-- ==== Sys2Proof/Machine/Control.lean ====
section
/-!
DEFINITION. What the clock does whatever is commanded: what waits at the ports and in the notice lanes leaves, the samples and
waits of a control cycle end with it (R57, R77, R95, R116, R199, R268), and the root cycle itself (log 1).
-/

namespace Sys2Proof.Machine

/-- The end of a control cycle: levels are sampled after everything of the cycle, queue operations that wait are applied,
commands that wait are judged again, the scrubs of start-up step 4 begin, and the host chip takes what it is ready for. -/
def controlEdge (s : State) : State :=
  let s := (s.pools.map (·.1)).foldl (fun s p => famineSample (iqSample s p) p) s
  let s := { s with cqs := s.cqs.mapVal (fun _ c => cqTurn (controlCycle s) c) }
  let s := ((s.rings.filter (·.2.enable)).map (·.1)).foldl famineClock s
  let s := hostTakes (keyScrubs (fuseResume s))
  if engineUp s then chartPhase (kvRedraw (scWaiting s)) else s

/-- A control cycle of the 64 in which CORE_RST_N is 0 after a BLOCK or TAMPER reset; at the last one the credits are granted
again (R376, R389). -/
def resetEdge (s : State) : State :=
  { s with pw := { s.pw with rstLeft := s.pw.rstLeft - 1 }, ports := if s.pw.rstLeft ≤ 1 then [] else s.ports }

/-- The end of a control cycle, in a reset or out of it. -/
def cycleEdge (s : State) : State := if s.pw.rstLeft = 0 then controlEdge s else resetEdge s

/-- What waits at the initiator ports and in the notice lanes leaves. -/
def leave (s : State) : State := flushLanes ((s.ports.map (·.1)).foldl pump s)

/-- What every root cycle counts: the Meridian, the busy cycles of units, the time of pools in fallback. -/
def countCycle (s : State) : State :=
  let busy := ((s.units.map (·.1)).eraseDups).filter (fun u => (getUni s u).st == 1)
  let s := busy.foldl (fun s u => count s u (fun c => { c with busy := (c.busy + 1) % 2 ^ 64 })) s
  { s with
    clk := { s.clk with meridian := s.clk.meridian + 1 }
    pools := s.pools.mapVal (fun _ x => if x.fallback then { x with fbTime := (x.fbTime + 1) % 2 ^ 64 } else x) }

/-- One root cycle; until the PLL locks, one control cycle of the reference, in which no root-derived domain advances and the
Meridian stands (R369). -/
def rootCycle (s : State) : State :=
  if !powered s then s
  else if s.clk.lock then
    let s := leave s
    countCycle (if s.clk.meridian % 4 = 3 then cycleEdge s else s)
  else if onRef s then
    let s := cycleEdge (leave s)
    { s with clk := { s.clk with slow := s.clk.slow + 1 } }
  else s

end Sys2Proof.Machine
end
========
Copy out, from the material above, each line in which the string "resetEdge" is found.

# [Output for this task]
def resetEdge (s : State) : State :=
def cycleEdge (s : State) : State := if s.pw.rstLeft = 0 then controlEdge s else resetEdge s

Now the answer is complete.